### EXERCISE
Your answer must consist of exactly the lines below, starting with the line with "any more. -/" and going on through the line with "def restStrand (x", and nothing else.

### SUPPLIED DATA
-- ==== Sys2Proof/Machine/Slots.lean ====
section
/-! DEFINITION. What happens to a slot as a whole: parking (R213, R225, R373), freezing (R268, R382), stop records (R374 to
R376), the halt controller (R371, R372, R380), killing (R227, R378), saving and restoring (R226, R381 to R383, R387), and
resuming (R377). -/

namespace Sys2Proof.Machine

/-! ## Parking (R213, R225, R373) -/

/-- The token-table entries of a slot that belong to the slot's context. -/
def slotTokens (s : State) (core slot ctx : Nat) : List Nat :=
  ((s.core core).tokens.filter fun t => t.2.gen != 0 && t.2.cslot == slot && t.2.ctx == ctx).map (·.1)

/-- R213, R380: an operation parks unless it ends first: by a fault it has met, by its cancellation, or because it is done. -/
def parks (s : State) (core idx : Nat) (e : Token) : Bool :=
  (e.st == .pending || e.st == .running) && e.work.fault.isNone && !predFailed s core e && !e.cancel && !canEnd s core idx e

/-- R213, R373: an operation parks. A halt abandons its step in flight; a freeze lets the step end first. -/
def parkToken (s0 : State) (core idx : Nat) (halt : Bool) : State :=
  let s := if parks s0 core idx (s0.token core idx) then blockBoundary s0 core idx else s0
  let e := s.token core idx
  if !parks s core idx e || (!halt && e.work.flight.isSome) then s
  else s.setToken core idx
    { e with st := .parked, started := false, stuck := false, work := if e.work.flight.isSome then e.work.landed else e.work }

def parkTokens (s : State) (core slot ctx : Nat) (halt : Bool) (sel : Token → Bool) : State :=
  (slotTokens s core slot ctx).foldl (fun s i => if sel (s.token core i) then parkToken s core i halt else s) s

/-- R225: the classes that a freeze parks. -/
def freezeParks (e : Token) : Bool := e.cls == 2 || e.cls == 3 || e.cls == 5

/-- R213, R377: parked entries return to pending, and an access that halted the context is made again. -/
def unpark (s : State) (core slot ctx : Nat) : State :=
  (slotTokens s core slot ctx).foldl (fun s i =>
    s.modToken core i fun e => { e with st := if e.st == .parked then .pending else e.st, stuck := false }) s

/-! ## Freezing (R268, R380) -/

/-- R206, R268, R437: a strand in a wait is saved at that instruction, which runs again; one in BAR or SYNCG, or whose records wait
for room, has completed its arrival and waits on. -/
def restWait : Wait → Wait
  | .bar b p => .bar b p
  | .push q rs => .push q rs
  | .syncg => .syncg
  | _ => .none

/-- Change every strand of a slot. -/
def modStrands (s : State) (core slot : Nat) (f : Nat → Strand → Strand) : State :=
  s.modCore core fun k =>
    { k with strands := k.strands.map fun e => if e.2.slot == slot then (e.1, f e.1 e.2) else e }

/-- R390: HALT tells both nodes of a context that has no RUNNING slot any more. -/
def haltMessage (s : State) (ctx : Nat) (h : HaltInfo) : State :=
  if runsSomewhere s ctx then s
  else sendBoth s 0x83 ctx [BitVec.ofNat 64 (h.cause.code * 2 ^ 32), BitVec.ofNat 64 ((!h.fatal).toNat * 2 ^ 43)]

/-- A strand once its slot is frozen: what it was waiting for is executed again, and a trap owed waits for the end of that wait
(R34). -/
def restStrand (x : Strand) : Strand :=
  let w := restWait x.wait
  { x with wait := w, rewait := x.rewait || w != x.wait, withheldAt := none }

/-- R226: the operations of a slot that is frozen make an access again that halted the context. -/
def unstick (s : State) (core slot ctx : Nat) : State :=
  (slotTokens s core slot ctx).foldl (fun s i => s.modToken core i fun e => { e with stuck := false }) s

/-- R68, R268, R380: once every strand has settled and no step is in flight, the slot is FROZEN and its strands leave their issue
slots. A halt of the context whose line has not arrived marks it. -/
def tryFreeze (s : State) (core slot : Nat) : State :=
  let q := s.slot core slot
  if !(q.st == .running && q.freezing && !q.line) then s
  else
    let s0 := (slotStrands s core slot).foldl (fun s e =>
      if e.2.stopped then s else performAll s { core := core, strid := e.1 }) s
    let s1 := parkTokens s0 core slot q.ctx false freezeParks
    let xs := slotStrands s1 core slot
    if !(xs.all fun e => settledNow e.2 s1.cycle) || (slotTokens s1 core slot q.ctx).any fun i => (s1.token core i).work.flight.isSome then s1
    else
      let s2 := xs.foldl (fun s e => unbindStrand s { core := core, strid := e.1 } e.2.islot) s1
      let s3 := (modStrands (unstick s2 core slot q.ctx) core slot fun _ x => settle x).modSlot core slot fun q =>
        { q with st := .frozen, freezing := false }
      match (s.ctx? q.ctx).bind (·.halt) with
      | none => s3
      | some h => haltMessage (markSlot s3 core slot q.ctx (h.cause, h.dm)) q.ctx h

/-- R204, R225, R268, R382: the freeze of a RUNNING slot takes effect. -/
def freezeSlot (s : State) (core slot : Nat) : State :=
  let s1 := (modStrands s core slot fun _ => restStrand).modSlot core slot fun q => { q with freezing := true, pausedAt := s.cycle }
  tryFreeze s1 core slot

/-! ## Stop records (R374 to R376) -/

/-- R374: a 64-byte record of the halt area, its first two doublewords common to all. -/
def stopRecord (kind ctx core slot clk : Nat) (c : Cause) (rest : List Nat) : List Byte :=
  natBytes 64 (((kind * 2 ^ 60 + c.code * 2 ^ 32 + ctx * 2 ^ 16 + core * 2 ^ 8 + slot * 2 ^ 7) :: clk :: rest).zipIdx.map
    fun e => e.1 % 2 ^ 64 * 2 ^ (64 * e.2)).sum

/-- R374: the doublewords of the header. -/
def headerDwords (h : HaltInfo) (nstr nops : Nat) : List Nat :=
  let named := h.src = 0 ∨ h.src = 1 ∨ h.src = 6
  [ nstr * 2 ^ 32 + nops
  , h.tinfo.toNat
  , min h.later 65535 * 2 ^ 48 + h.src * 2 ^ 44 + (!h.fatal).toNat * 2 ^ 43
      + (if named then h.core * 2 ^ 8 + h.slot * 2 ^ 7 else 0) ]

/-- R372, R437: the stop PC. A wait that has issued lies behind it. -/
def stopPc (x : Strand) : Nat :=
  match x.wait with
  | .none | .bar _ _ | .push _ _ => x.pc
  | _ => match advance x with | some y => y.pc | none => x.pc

### SOLVED EXERCISE
/-- R390: HALT tells both nodes of a context that has no RUNNING slot any more. -/
def haltMessage (s : State) (ctx : Nat) (h : HaltInfo) : State :=
  if runsSomewhere s ctx then s
  else sendBoth s 0x83 ctx [BitVec.ofNat 64 (h.cause.code * 2 ^ 32), BitVec.ofNat 64 ((!h.fatal).toNat * 2 ^ 43)]

/-- A strand once its slot is frozen: what it was waiting for is executed again, and a trap owed waits for the end of that wait
(R34). -/
def restStrand (x : Strand) : Strand :=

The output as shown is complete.